Obviously, you need to know JavaScript. It is also assumed that you have a
basic understanding of parser theory. The grammars passed to Kouprey are
expressed in something very much like Extended Backus-Naur Form (EBNF), so
understanding how that works will go a long way towards using Kouprey
effectively.
Tutorials and explanations on JavaScript/ECMAScript, parser theory, PEGs,
and grammar definitions are beyond the scope of this documentation.
1.5 Is Kouprey usable for foo?
Probably. Kouprey is powerful enough that it has been used to parse complete
programming languages. An example parser for the Component Pascal language
is included in the distribution. Additionally, Kouprey is an underlying
technology in Esel,
Jenner, and
Pixaxe.
This question could almost be restated as "are parsing expression grammars
usable for foo?" A full discussion of PEGs is beyond the scope of this
document, but, in short, yes. PEGs are strictly slightly less powerful than
Context Free Grammars (CFG), in that PEGs cannot handle left-recursive
grammars where a cycle of productions does not consume input. The good news,
though, is that any left-recursive grammar can be rewritten to be right-
recursive, so, in practice, a PEG can parse anything a CFG can parse.
PEGs also have several advantages over CFGs:
PEGs parse in linear time and quadratic space. CFGs parse in polynomial time.

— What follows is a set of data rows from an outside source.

-- ==== Sys2Proof/Machine/CeTask.lean ====
section
/-!
DEFINITION. Tasks of the control engine (chapters 09 and 10): release and input latch, dispatch, commit, deadlines, the
test-signal generators and the capture streams.
-/
namespace Sys2Proof.Machine

/-! ## Test-signal generators (R274, R275) -/

def allGens : List (Fin 4) := List.finRange 4

/-- One advance of the 15-bit register x^15 + x^14 + 1, shifted as the dither register of R147 is. -/
def prbsStep (l : Nat) : Nat := (l * 2 + (l / 2 ^ 14 + l / 2 ^ 13) % 2) % 2 ^ 15

/-- The value of a generator's step before saturation (R274).  The products and the Schroeder phases are exact where they
are multiples of the format's unit, and free between the two neighbours elsewhere (log entry 3). -/
def State.genValue (s : State) (g : Fin 4) (x : GenSt) : Int × State :=
  let amp := wInt (s.rd (A.CE_GENAMP g))
  let ofs := wInt (s.rd (A.CE_GENOFS g))
  let mode := s.get (F.CE_GENCFG_MODE g)
  if mode = 2 then s.roundFree (ofs * 2 ^ 30 + amp * (sinCos x.phi).1) (2 ^ 30)
  else if mode = 3 then ((if x.lfsr / 2 ^ 14 % 2 = 1 then ofs + amp else ofs - amp), s)
  else if mode = 4 then
    let nt := s.get (F.CE_GENCFG_NTONE g)
    let f0 : Int := (s.rd (A.CE_GENF0 g)).toNat
    let (sum, s) := (List.range nt).foldl (fun (acc : Int × State) i =>
      let j : Int := (i + 1 : Nat)
      let (a, s) := acc.2.roundFree (j * x.n * f0 * nt - 2 ^ 31 * j * (j - 1)) nt
      (acc.1 + (sinCos (a % 2 ^ 32).toNat).1, s)) ((0 : Int), s)
    s.roundFree (ofs * nt * 2 ^ 30 + amp * sum) (nt * 2 ^ 30)
  else (ofs + amp, s)

/-- One step of a running generator at a release of task k. -/
def State.genStep (s : State) (g : Fin 4) (k : Fin 36) : State :=
  let x := s.ce.gens[g]
  let (v, s) := s.genValue g x
  let (q, n) := narrow (-(2 ^ 31)) (2 ^ 31 - 1) v
  let s := s.wr (A.CE_TSAT k) (s.rd (A.CE_TSAT k) + BitVec.ofNat 32 n)
  let s := s.wr (A.CE_GENOUT g) (wOfInt q)
  let s := s.put (F.CE_GENSTAT_STEP g) (min (2 ^ 28 - 1) (x.n + 1))
  let last := decide ((s.rd (A.CE_GENNSTEP g)).toNat ≤ x.n + 1)
  let turn := decide (s.get (F.CE_GENCFG_HOLD g) ≤ x.hold + 1)
  let x' : GenSt := { x with
    n := x.n + 1, phi := (x.phi + x.freq) % 2 ^ 32, freq := (x.freq + (s.rd (A.CE_GENDF g)).toNat) % 2 ^ 32,
    lfsr := if turn then prbsStep x.lfsr else x.lfsr, hold := if turn then 0 else x.hold + 1,
    val := wOfInt q, valid := true }
  let s := s.modCe (fun c => { c with gens := c.gens.set g x' })
  if last then (s.putB (F.CE_GENSTAT_RUN g) false).raise (F.CE_GENSTAT_DONE g) else s

/-- Stamp a is at or after stamp b, on 40 bits (R56). -/
def stampGe (a b : Nat) : Bool := decide ((a % 2 ^ 40 + 2 ^ 40 - b % 2 ^ 40) % 2 ^ 40 < 2 ^ 39)

/-- A release of task k steps the generators that name it; the generators that took step 0 here. -/
def State.genLatch (s : State) (k : Fin 36) : List Nat × State :=
  allGens.foldl (fun (acc : List Nat × State) (g : Fin 4) =>
    let s := acc.2
    if s.get (F.CE_GENCFG_TASK g) ≠ k.val then acc
    else
      let starts := s.bit (F.CE_GENSTAT_WAIT g) && stampGe s.tim.dev (s.ce.gens[g]).start
      let s := if starts then
          let s := (s.putB (F.CE_GENSTAT_WAIT g) false).putB (F.CE_GENSTAT_RUN g) true
          s.modCe (fun c => { c with gens := c.gens.set g { c.gens[g] with
            n := 0, phi := 0, freq := (s.rd (A.CE_GENF0 g)).toNat, lfsr := 0x7FFF, hold := 0 } })
        else s
      if s.bit (F.CE_GENSTAT_RUN g) then ((if starts then acc.1 ++ [g.val] else acc.1), s.genStep g k)
      else (acc.1, s.modCe (fun c => { c with gens := c.gens.set g { c.gens[g] with val := 0, valid := false } })))
    ([], s)
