-- ==== Sys2Proof/Machine/CmdSvc.lean ====
section
/-!
DEFINITION. The meanings of the commands of the service port (chapter 15).
-/
namespace Sys2Proof.Machine

/-- SVC_SELECT_START (R420). -/
def execSvcSelectStart (t : Tick) (bypass : Bool) (s : State) : Host.Outcome State Fault Refusal :=
  .next (s.command t (.svcSelectStart t bypass))

/-- SVC_SELECT_END (R420). -/
def execSvcSelectEnd (t : Tick) (k : Nat) (bits : BitVec 72) (ext : Word) (s : State) :
    Host.Outcome State Fault Refusal :=
  .next (s.command t (.svcSelectEnd t k bits ext))

/-- SVC_NOP (R423). -/
def execSvcNop (t : Tick) (s : State) : Host.Outcome State Fault Refusal :=
  .next (s.command t (.svcNop t))

/-- SVC_READ (R423). -/
def execSvcRead (t : Tick) (a : BitVec 24) (ext : Word) (s : State) : Host.Outcome State Fault Refusal :=
  .next (s.command t (.svcRead t a ext))

/-- SVC_READ_NEXT (R424). -/
def execSvcReadNext (t : Tick) (ext : Word) (s : State) : Host.Outcome State Fault Refusal :=
  .next (s.command t (.svcReadNext t ext))

/-- SVC_WRITE (R423). -/
def execSvcWrite (t : Tick) (a : BitVec 24) (v : Word) (s : State) : Host.Outcome State Fault Refusal :=
  .next (s.command t (.svcWrite t a v))

/-- SVC_WRITE_NEXT (R424). -/
def execSvcWriteNext (t : Tick) (v : Word) (s : State) : Host.Outcome State Fault Refusal :=
  .next (s.command t (.svcWriteNext t v))

/-- SVC_SELECT (R422). -/
def execSvcSelect (t : Tick) (s : State) : Host.Outcome State Fault Refusal :=
  .next (s.command t (.svcSelect t))

/-- SVC_ARM (R427). -/
def execSvcArm (t : Tick) (v : Word) (s : State) : Host.Outcome State Fault Refusal :=
  .next (s.command t (.svcArm t v))

end Sys2Proof.Machine
end

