-- ==== Sys2Proof/Safety.lean ====
section
/-!
DEFINITION. The terms in which claims about the block are stated: how a command completes, who may write what, what a
command leaves as it was, and the form that the state's data keep.
-/
namespace Sys2Proof.Machine

/-- Every register word outside a list of addresses is as before. -/
def RegsBut (l : List Nat) (s u : State) : Prop := ∀ a, a ∉ l → u.rd a = s.rd a

/-- A write by master `m` to address `a` takes effect now: the master reaches the address, a general tag is free and
nothing waits for one (R26, R27), and no lock entry bars the register (R473). -/
def State.takes (s : State) (m : Master) (a : Nat) : Bool :=
  s.mayReach m true a && s.tagFree && s.stalled.isEmpty && !(s.load.locked && s.lockListed a)

/-- The state in which a write that takes a general tag acts (R26). -/
def State.tagged (s : State) : State := s.tagSet (s.tagsUse + 1)

/-- No team is in WAIT or RUN. -/
def State.allStopped (s : State) : Prop := ∀ t, s.tstate t ≠ stWAIT ∧ s.tstate t ≠ stRUN

/-- Every gate command of the device is low. -/
def State.allLow (s : State) : Prop := ∀ n, (s.leg n).gh = false ∧ (s.leg n).gl = false ∧ (s.leg n).gm = false

/-- The device is not yoked, or its image has not been locked: VIEW and the monitor do not act. -/
def State.alone (s : State) : Bool := !s.load.yoked || !s.load.locked

/-- The stores of words are in their canonical form: registers, shadow and staged copies, memory windows, snapshots. -/
def Body.canon (b : Body) : Bool :=
  cellsWf regReset b.regs && cellsWf regReset b.shadow && cellsWf regReset b.staged && cellsWf zeroWord b.mem
    && b.snaps.toList.all (fun c => cellsWf zeroWord c)

/-- The canonical form of the block, and of the block as the present tick found it. -/
def State.canon (s : State) : Bool := s.toBody.canon && s.base.canon

end Sys2Proof.Machine
end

Some grammars that introduce ambiguity in CFGs are handled without
ambiguity in PEGs.
PEGs generally do not require a tokenization step.
PEGs are arguably conceptually simpler.
2. A Quick Example
The fastest way to learn, well, anything, is to start with an example. Below
is a grammar specified in something like EBNF for simple four-function
arithmetic, with operator precedence:
var Grammar = {};
with (com.deadpixi.kouprey) {
with (Grammar) {
Grammar.Constant = Forward("Constant");
Grammar.Factor = Forward("Factor");
Grammar.Term = Forward("Term");
Grammar.Expr = [Any([Term, Or("+", "-")]), Term];
Grammar.Term = [Any([Factor, Or("*", "/")]), Factor];
Grammar.Factor = Or(Constant, ["(", Expr, ")"]);
Grammar.Constant = /^\-?(0|[1-9][0-9]*)(\.[0-9]+)?/;
}
}
var parser = new com.deadpixi.kouprey.Parser(Grammar, "Expr");
Note that this grammar does not account for whitespace, though such support
would be trivial to add.
Let's look at the grammar in a bit more detail:
var Grammar = {}
To create a Kouprey parser, one passes a grammar to the constructor
function. Here we simply create a object to store the grammar.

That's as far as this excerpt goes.